- Based on: character created by Leslie Charteris
- Written by: Leslie Charteris
- Directed by: Paolo Barzman
- Starring: Simon Dutton Morgan Brittany Jerry Di Giacomo
- Country of origin: Australia
- Original language: English

Production
- Producer: Muir Sutherland
- Running time: 100 minutes
- Production company: Taffner Ramsay-Templar Productions

Original release
- Network: Seven Network
- Release: 1990

= The Saint: The Big Bang =

The Saint: The Big Bang is a 1990 TV film featuring Simon Dutton as Simon Templar, the crimefighter also known as The Saint.
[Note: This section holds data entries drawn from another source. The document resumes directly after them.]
-- ==== Sys2Proof/Laws/Fixed.lean ====
section
/-! SUPPORT. What each shared operation keeps: the queue of commands, the time unit and the fuses
(`State.fixed`). One lemma per operation; the few operations that change one of these have none here. -/
-- One theorem after another: many at once take more threads than the memory limit has stacks for.
set_option Elab.async false
namespace Sys2Proof.Machine
open Sys2Proof

/-- A record update of other fields. -/
@[simp] theorem fixed_mk (s : State) v_freeCtr v_regs v_shadow v_stage64 v_stageTm v_fracLatch v_pageShadow v_ctrs v_rst v_clk v_pins v_hif v_rings v_err v_ports v_queues v_pols v_tmShapeEn v_tmPolEn v_tmPend v_netBase v_sampleStart v_sampleWin v_bwStart v_bwWin v_home v_cache v_cacheFill v_tables v_chan v_lookups v_hostRecs v_loads v_tblWait v_sheaves v_groups v_doms v_held v_nextFid v_waiting v_flying v_streams v_reseq v_s1 v_s2 v_s1count v_arriving v_lanesIn v_arrivals v_floors v_plans v_loadQ v_mashIn v_respIn v_pitchIn v_svcSeq v_tuns v_arrays v_kstreams v_lasers v_rings1 v_engines v_meshes v_bundles v_dirs v_pitch v_pitchAcks v_pitchDoms v_stageLeft v_expulsions v_launches v_tap v_blockRst v_nvLasers v_nvSecond v_pwr v_out v_strikes :
    State.fixed (State.mk s.pending v_freeCtr v_regs v_shadow v_stage64 v_stageTm v_fracLatch v_pageShadow v_ctrs v_rst v_clk v_pins s.time v_hif v_rings v_err v_ports v_queues v_pols v_tmShapeEn v_tmPolEn v_tmPend v_netBase v_sampleStart v_sampleWin v_bwStart v_bwWin v_home v_cache v_cacheFill v_tables v_chan v_lookups v_hostRecs v_loads v_tblWait v_sheaves v_groups v_doms v_held v_nextFid v_waiting v_flying v_streams v_reseq v_s1 v_s2 v_s1count v_arriving v_lanesIn v_arrivals v_floors v_plans v_loadQ v_mashIn v_respIn v_pitchIn v_svcSeq v_tuns v_arrays v_kstreams v_lasers v_rings1 v_engines v_meshes v_bundles v_dirs v_pitch v_pitchAcks v_pitchDoms s.cask v_stageLeft v_expulsions v_launches v_tap v_blockRst v_nvLasers v_nvSecond s.sec v_pwr v_out v_strikes) = s.fixed := rfl

/-- The same where the security engine changes beside its fuses. -/
@[simp] theorem fixed_mk_sec (s : State) v_freeCtr v_regs v_shadow v_stage64 v_stageTm v_fracLatch v_pageShadow v_ctrs v_rst v_clk v_pins v_hif v_rings v_err v_ports v_queues v_pols v_tmShapeEn v_tmPolEn v_tmPend v_netBase v_sampleStart v_sampleWin v_bwStart v_bwWin v_home v_cache v_cacheFill v_tables v_chan v_lookups v_hostRecs v_loads v_tblWait v_sheaves v_groups v_doms v_held v_nextFid v_waiting v_flying v_streams v_reseq v_s1 v_s2 v_s1count v_arriving v_lanesIn v_arrivals v_floors v_plans v_loadQ v_mashIn v_respIn v_pitchIn v_svcSeq v_tuns v_arrays v_kstreams v_lasers v_rings1 v_engines v_meshes v_bundles v_dirs v_pitch v_pitchAcks v_pitchDoms v_stageLeft v_expulsions v_launches v_tap v_blockRst v_nvLasers v_nvSecond v_pwr v_out v_strikes c_bankA c_bankB c_idKey c_hasCert c_lcState c_bootBank c_runBank c_nextBank c_fallback c_bootFail c_stagedValid c_running c_trial c_recovered c_nonce c_nonceDrawn c_recovErr c_staging c_activating c_reportSeq c_wdRestarts c_fuseSvnShown c_revokedShown c_ownerShown :
    State.fixed (State.mk s.pending v_freeCtr v_regs v_shadow v_stage64 v_stageTm v_fracLatch v_pageShadow v_ctrs v_rst v_clk v_pins s.time v_hif v_rings v_err v_ports v_queues v_pols v_tmShapeEn v_tmPolEn v_tmPend v_netBase v_sampleStart v_sampleWin v_bwStart v_bwWin v_home v_cache v_cacheFill v_tables v_chan v_lookups v_hostRecs v_loads v_tblWait v_sheaves v_groups v_doms v_held v_nextFid v_waiting v_flying v_streams v_reseq v_s1 v_s2 v_s1count v_arriving v_lanesIn v_arrivals v_floors v_plans v_loadQ v_mashIn v_respIn v_pitchIn v_svcSeq v_tuns v_arrays v_kstreams v_lasers v_rings1 v_engines v_meshes v_bundles v_dirs v_pitch v_pitchAcks v_pitchDoms s.cask v_stageLeft v_expulsions v_launches v_tap v_blockRst v_nvLasers v_nvSecond (SecSt.mk s.sec.fuses c_bankA c_bankB c_idKey c_hasCert c_lcState c_bootBank c_runBank c_nextBank c_fallback c_bootFail c_stagedValid c_running c_trial c_recovered c_nonce c_nonceDrawn c_recovErr c_staging c_activating c_reportSeq c_wdRestarts c_fuseSvnShown c_revokedShown c_ownerShown) v_pwr v_out v_strikes) = s.fixed := rfl
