@[simp] theorem State.reply_others (s : State) (r : Reply) :
    (s.reply r).pending = s.pending ∧ (s.reply r).freeCtr = s.freeCtr ∧ (s.reply r).regs = s.regs ∧
    (s.reply r).shadow = s.shadow ∧ (s.reply r).stage64 = s.stage64 ∧ (s.reply r).stageTm = s.stageTm ∧
    (s.reply r).fracLatch = s.fracLatch ∧ (s.reply r).pageShadow = s.pageShadow ∧ (s.reply r).ctrs = s.ctrs ∧
    (s.reply r).rst = s.rst ∧ (s.reply r).clk = s.clk ∧ (s.reply r).pins = s.pins ∧ (s.reply r).time = s.time ∧
    (s.reply r).hif = s.hif ∧ (s.reply r).rings = s.rings ∧ (s.reply r).err = s.err ∧ (s.reply r).ports = s.ports ∧
    (s.reply r).queues = s.queues ∧ (s.reply r).pols = s.pols ∧ (s.reply r).tmShapeEn = s.tmShapeEn ∧
    (s.reply r).tmPolEn = s.tmPolEn ∧ (s.reply r).tmPend = s.tmPend ∧ (s.reply r).netBase = s.netBase ∧ (s.reply r).sampleStart = s.sampleStart ∧
    (s.reply r).sampleWin = s.sampleWin ∧ (s.reply r).bwStart = s.bwStart ∧ (s.reply r).bwWin = s.bwWin ∧
    (s.reply r).home = s.home ∧ (s.reply r).cache = s.cache ∧ (s.reply r).cacheFill = s.cacheFill ∧
    (s.reply r).tables = s.tables ∧ (s.reply r).chan = s.chan ∧ (s.reply r).lookups = s.lookups ∧
    (s.reply r).hostRecs = s.hostRecs ∧ (s.reply r).loads = s.loads ∧ (s.reply r).tblWait = s.tblWait ∧
    (s.reply r).sheaves = s.sheaves ∧ (s.reply r).groups = s.groups ∧ (s.reply r).doms = s.doms ∧
    (s.reply r).held = s.held ∧ (s.reply r).nextFid = s.nextFid ∧ (s.reply r).waiting = s.waiting ∧
    (s.reply r).flying = s.flying ∧ (s.reply r).streams = s.streams ∧ (s.reply r).reseq = s.reseq ∧
    (s.reply r).s1 = s.s1 ∧ (s.reply r).s2 = s.s2 ∧ (s.reply r).s1count = s.s1count ∧ (s.reply r).arriving = s.arriving ∧
    (s.reply r).lanesIn = s.lanesIn ∧ (s.reply r).arrivals = s.arrivals ∧ (s.reply r).floors = s.floors ∧
    (s.reply r).plans = s.plans ∧ (s.reply r).loadQ = s.loadQ ∧ (s.reply r).mashIn = s.mashIn ∧
    (s.reply r).respIn = s.respIn ∧ (s.reply r).pitchIn = s.pitchIn ∧ (s.reply r).svcSeq = s.svcSeq ∧
    (s.reply r).tuns = s.tuns ∧ (s.reply r).arrays = s.arrays ∧ (s.reply r).kstreams = s.kstreams ∧
    (s.reply r).lasers = s.lasers ∧ (s.reply r).rings1 = s.rings1 ∧ (s.reply r).engines = s.engines ∧
    (s.reply r).meshes = s.meshes ∧ (s.reply r).bundles = s.bundles ∧ (s.reply r).dirs = s.dirs ∧
    (s.reply r).pitch = s.pitch ∧ (s.reply r).pitchAcks = s.pitchAcks ∧ (s.reply r).pitchDoms = s.pitchDoms ∧
    (s.reply r).cask = s.cask ∧ (s.reply r).stageLeft = s.stageLeft ∧ (s.reply r).expulsions = s.expulsions ∧ (s.reply r).launches = s.launches ∧
    (s.reply r).tap = s.tap ∧ (s.reply r).blockRst = s.blockRst ∧ (s.reply r).nvLasers = s.nvLasers ∧ (s.reply r).nvSecond = s.nvSecond ∧
    (s.reply r).sec = s.sec ∧ (s.reply r).pwr = s.pwr ∧ (s.reply r).strikes = s.strikes := by
  simp only [State.reply, and_self]

/-! ### Reading an updated part -/

theorem State.port_updPort (s : State) (p j : Nat) (f : PortSt → PortSt) :
    (s.updPort p f).port j = if j = p then f (s.port p) else s.port j := SMap.get_modify _ _ _ _ _

theorem State.ring_updRing (s : State) (r j : Nat) (f : RingSt → RingSt) :
    (s.updRing r f).ring j = if j = r then f (s.ring r) else s.ring j := SMap.get_modify _ _ _ _ _

theorem State.queue_updQueue (s : State) (p n a b : Nat) (f : QueueSt → QueueSt) :
    (s.updQueue p n f).queue a b = if 8 * a + b = 8 * p + n then f (s.queue p n) else s.queue a b := SMap.get_modify _ _ _ _ _

theorem State.pol_updPol (s : State) (p t a b : Nat) (f : PolSt → PolSt) :
    (s.updPol p t f).pol a b = if 8 * a + b = 8 * p + t then f (s.pol p t) else s.pol a b := SMap.get_modify _ _ _ _ _

theorem State.table_updTable (s : State) (q j : Nat) (f : TableSt → TableSt) :
    (s.updTable q f).table j = if j = q then f (s.table q) else s.table j := SMap.get_modify _ _ _ _ _

theorem State.floor_updFloor (s : State) (q j : Nat) (f : FloorSt → FloorSt) :
    (s.updFloor q f).floor j = if j = q then f (s.floor q) else s.floor j := SMap.get_modify _ _ _ _ _

theorem State.array_updArray (s : State) (k j : Nat) (f : ArraySt → ArraySt) :
    (s.updArray k f).array j = if j = k then f (s.array k) else s.array j := SMap.get_modify _ _ _ _ _

theorem State.engine_updEngine (s : State) (o j : Nat) (f : EngineSt → EngineSt) :
    (s.updEngine o f).engine j = if j = o then f (s.engine o) else s.engine j := SMap.get_modify _ _ _ _ _

theorem State.mesh_updMesh (s : State) (g j : Nat) (f : MeshSt → MeshSt) :
    (s.updMesh g f).mesh j = if j = g then f (s.mesh g) else s.mesh j := SMap.get_modify _ _ _ _ _

theorem State.pitchImg_updPitch (s : State) (k j : Nat) (f : PitchImg → PitchImg) :
    (s.updPitch k f).pitchImg j = if j = k then f (s.pitchImg k) else s.pitchImg j := SMap.get_modify _ _ _ _ _

theorem State.tun_updTun (s : State) (k j : Nat) (f : TunSt → TunSt) :
    (s.updTun k f).tun j = if j = k then f (s.tun k) else s.tun j := SMap.get_modify _ _ _ _ _

theorem State.microRing_updMicroRing (s : State) (r j : RingId) (f : MicroRing → MicroRing) :
    (s.updMicroRing r f).microRing j = if ringKey j = ringKey r then f (s.microRing r) else s.microRing j :=
  SMap.get_modify _ _ _ _ _

theorem State.bundle_updBundle (s : State) (x y b x' y' b' : Nat) (f : BundleSt → BundleSt) :
    (s.updBundle x y b f).bundle x' y' b' =
      if (4 * x' + y') * 64 + b' = (4 * x + y) * 64 + b then f (s.bundle x y b) else s.bundle x' y' b' := SMap.get_modify _ _ _ _ _

/-- The word of a counter that an addition reaches. -/
@[simp] theorem Ctr.plus_word (c : Ctr) (now n : Nat) : (c.plus now n).word = ctrPlus c.word n := by
  unfold Ctr.plus; split <;> rfl

theorem State.ctr_count (s : State) (g i n a b : Nat) :
    (s.count g i n).ctr a b = if 512 * a + b = 512 * g + i then ctrPlus (s.ctr g i) n else s.ctr a b := by
  unfold State.count State.ctr
  dsimp only
  rw [SMap.get_modify]
  split <;> simp

end Sys2Proof.Machine
end

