/-- The link of a port that is disarmed. -/
def PortLink.unarmed (x : PortLink) : PortLink := { x with armed := false, hd := 0, hstate := .healthy }
theorem unarmed_link (x : PortSt) : (unarmed x).link = x.link.unarmed := rfl

/-- A disarmed port is down and healthy, whether it was up or not, and its launches are missed. -/
theorem State.disarm_effect (s : State) (p : Nat) :
    ((s.disarm p).port p).link = ⟨false, false, 0, .healthy⟩ ∧
      (s.disarm p).launches = s.launches.filter fun l => decide (l.port ≠ p) := by
  unfold State.disarm
  extract_lets off
  have hoff : off.links = (s.updPort p unarmed).links := by
    unfold off
    rw [State.updPort_links_eq _ p unarmed_link, State.updPort_links_eq _ p unarmed_link, s.flushCopies_links]
  have hdown : (if (s.port p).up then off.goDown p true else (off.updPort p linkGone).flushPort p).links =
      ((s.updPort p unarmed).updPort p linkGone).links := by
    rw [apply_ite State.links, State.goDown_links, State.flushPort_links, ite_self, State.updPort_links_eq _ p linkGone_link,
      State.updPort_links_eq _ p linkGone_link, hoff]
  rw [State.missLaunches_link, State.missLaunches_launches, State.link_eq_of_links hdown, State.launches_eq_of_links hdown]
  exact ⟨by simp [State.port_updPort, linkGone_link, unarmed_link, PortLink.gone, PortLink.unarmed], rfl⟩

/-! ### Arming a port (R3, R242, R427) -/

/-- A port as arming leaves it before it trains, in CLK_CORE cycle `now`. -/
def newlyArmed (now : Nat) (x : PortSt) : PortSt :=
  { x with armed := true, firstWidth := 0, aliveAt := now, silentMs := false, retryPoints := 0 }

/-- What PORT_ARM makes of a port that it accepts before it answers. -/
def State.arm (s : State) (p : Nat) : State := (s.updPort p (newlyArmed s.time.core)).trainEval p

theorem exec_portArm_of_offers {c : CmdRing} {g : Fetched} {s : State} (h : s.offers c g 0x01) :
    exec (.portArm c) s = .next (
      if 1024 ≤ leAt g.bytes 8 2 then (s.started c g).refuse (cmdName c g) .range (leAt g.bytes 8 2)
      else if s.portDown (leAt g.bytes 8 2) || s.pwr.state ≠ 0 || s.pwr.transition.isSome then
        (s.started c g).refuse (cmdName c g) .state (leAt g.bytes 8 2)
      else if (s.port (leAt g.bytes 8 2)).armed then (s.started c g).succeed (cmdName c g)
      else if s.sec.lcState = 3 && !s.fibreLooped (leAt g.bytes 8 2 / 4) then
        (s.started c g).refuse (cmdName c g) .state (leAt g.bytes 8 2)
      else match s.armBad (leAt g.bytes 8 2) with
        | some cause => (s.started c g).refuse (cmdName c g) cause (leAt g.bytes 8 2)
        | none => ((s.started c g).arm (leAt g.bytes 8 2)).succeed (cmdName c g)) :=
  congrArg done (State.withCmd_offers _ h rfl)

theorem State.trainEval_frame (s : State) (p : Nat) : s.trainEval p = { s with ports := (s.trainEval p).ports } := by
  unfold State.trainEval
  dsimp only
  split <;> rfl

theorem State.trainEval_port_ne (s : State) {p k : Nat} (h : k ≠ p) : (s.trainEval p).port k = s.port k := by
  unfold State.trainEval
  dsimp only
  split
  · rfl
  · rw [State.port_updPort, if_neg h]

theorem State.trainEval_armed (s : State) (p : Nat) : ((s.trainEval p).port p).armed = (s.port p).armed := by
  unfold State.trainEval
  dsimp only
  split
  · rfl
  · simp [State.port_updPort]

/-- Where a port's light is allowed, it is up or trains. -/
theorem State.trainEval_trains (s : State) (p : Nat) (h : (s.trainEval p).txAllowed p = true) :
    ((s.trainEval p).port p).up = true ∨ ((s.trainEval p).port p).trainStep ≠ 0 := by
  by_cases hc : (s.port p).up || (s.port p).trainStep ≠ 0 || !s.txAllowed p
  · have he : s.trainEval p = s := if_pos hc
    rw [he] at h ⊢
    simpa [h] using hc
  · right
    rw [State.trainEval, if_neg hc, State.port_updPort, if_pos rfl]
    exact Nat.one_ne_zero

/-- The state after arming: the port armed, and in training where its light is allowed; nothing else has changed. -/
theorem State.arm_effect (s : State) (p : Nat) :
    ((s.arm p).port p).armed = true ∧
      ((s.arm p).txAllowed p = true → ((s.arm p).port p).up = true ∨ ((s.arm p).port p).trainStep ≠ 0) ∧
      (∀ k, k ≠ p → (s.arm p).port k = s.port k) ∧ s.arm p = { s with ports := (s.arm p).ports } := by
  refine ⟨?_, State.trainEval_trains _ p, fun k hk => ?_, State.trainEval_frame _ p⟩
  · rw [State.arm, State.trainEval_armed, State.port_updPort, if_pos rfl]
    rfl
  · rw [State.arm, State.trainEval_port_ne _ hk, State.port_updPort, if_neg hk]

/-- Settles O25: each clause is one branch of the command; arming and disarming themselves are `State.arm_effect` and
`State.disarm_effect`. -/
theorem portsAreArmedAndDisarmed : Obligations.PortsAreArmedAndDisarmed := by
  intro c g s p t ref
  refine ⟨fun h => ?_, fun h => ?_⟩
  · rw [exec_portArm_of_offers h]
    refine ⟨fun hp => by rw [if_pos hp], fun hp hd => ?_, fun hp hd hs ht => ?_⟩
    · rw [if_neg (by omega), if_pos (by simpa [or_assoc] using hd.elim .inl (.inr ∘ .inl))]
    · rw [if_neg (by omega), if_neg (by simp [p, hd, hs, ht])]
      refine ⟨fun ha => by rw [if_pos ha], fun ha hl hf => ?_, fun ha hl => ?_⟩
      · rw [if_neg (by simp [p, ha]), if_pos (by simp [p, hl, hf])]
      · rw [if_neg (by simp [p, ha]), if_neg (by simpa [p, Classical.or_iff_not_imp_left] using hl)]
        exact ⟨fun k hk => by simp only [p] at hk; rw [hk],
          fun hn => ⟨t.arm p, by simp only [p] at hn; rw [hn], t.arm_effect p⟩⟩
  · rw [exec_portDisarm_of_offers h]
    refine ⟨fun hp => by rw [if_pos hp], fun hp hd => by rw [if_neg (by omega), if_pos hd], fun hp hd ha => ?_,
      fun hp hd ha => ?_⟩
    · rw [if_neg (by omega), if_neg (by simp [p, hd]), if_pos (by simp [p, ha])]
    · rw [if_neg (by omega), if_neg (by simp [p, hd]), if_neg (by simp [p, ha])]
      obtain ⟨hlink, hlaunch⟩ := t.disarm_effect p
      exact ⟨_, rfl, congrArg PortLink.armed hlink, congrArg PortLink.up hlink, congrArg PortLink.hd hlink,
        congrArg PortLink.hstate hlink, hlaunch⟩

end Sys2Proof.Machine
end

section
/-! SUPPORT. Plans: what loading and unloading them leaves in the table of plans and the queue of loads, and the statement of this
family that follows (R158 to R161, R183). -/
namespace Sys2Proof.Machine
open Sys2Proof

/-! ### What leaves the plans and the queued loads alone -/

/-- The plans loaded and the loads queued. -/
def State.planTable (s : State) : SMap Plan × List QueuedLoad := (s.plans, s.loadQ)

theorem State.plans_of_planTable {s t : State} (h : t.planTable = s.planTable) : t.plans = s.plans := congrArg Prod.fst h
theorem State.loadQ_of_planTable {s t : State} (h : t.planTable = s.planTable) : t.loadQ = s.loadQ := congrArg Prod.snd h

theorem State.planTable_of_inner {s t : State} (h : t.inner = s.inner) : t.planTable = s.planTable := by
  have k := congrArg State.planTable h
  exact k

theorem foldl_planTable {β : Type} {g : State → β → State} (h : ∀ (s : State) x, (g s x).planTable = s.planTable)
    (l : List β) (s : State) : (l.foldl g s).planTable = s.planTable := by
  induction l generalizing s with
  | nil => rfl
  | cons x r ih => rw [List.foldl_cons, ih, h]

@[simp] theorem State.succeed_planTable (s : State) (ref : CmdRef) : (s.succeed ref).planTable = s.planTable :=
  State.planTable_of_inner (s.succeed_inner ref)
@[simp] theorem State.countQuad_planTable (s : State) (q i : Nat) : (s.countQuad q i).planTable = s.planTable := rfl
@[simp] theorem State.updArray_planTable (s : State) (k : Nat) (f : ArraySt → ArraySt) :
    (s.updArray k f).planTable = s.planTable := rfl

@[simp] theorem State.stopEnds_planTable (s : State) : s.stopEnds.planTable = s.planTable := by
  unfold State.stopEnds
  split
  · exact foldl_planTable State.succeed_planTable _ _
  · rfl

@[simp] theorem State.toNormal_planTable (s : State) : s.toNormal.planTable = s.planTable := by
  unfold State.toNormal
  rw [State.stopEnds_planTable]
  exact foldl_planTable (fun s _ => s.countQuad_planTable _ _) _ _

@[simp] theorem State.serviceStarts_planTable (s : State) : s.serviceStarts.planTable = s.planTable := by
  unfold State.serviceStarts
  split <;> simp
It was one of a series of Saint films produced in Australia and broadcast as part of the syndicated series Mystery Wheel of Adventure.

==Plot==
The Saint teams up with a newspaper woman to explore the deaths surrounding a corporate takeover.

==Cast==
- Simon Dutton as Simon Templar
- Morgan Brittany as Verity Chase
- Jerry Di Giacomo as Robert Demoyne
- Jean-Claude Dauphin as Rémy Blancpain

==Production==
This movie was one of six 100-minute TV films, all starring Simon Dutton made for London Weekend Television (LWT) in the United Kingdom, it was postponed due to poor ratings, but went out as part of The Mystery Wheel of Adventure in the United States:
  - The Saint: The Brazilian Connection (2 September 1989)
  - The Saint: The Blue Dulac (9 September 1989)
  - The Saint: The Software Murders (4 August 1990)
  - The Saint in Australia (14 July 1990)
  - The Saint: Wrong Number (21 July 1990)

===Broadcast===
The film was broadcast on 28 July 1990.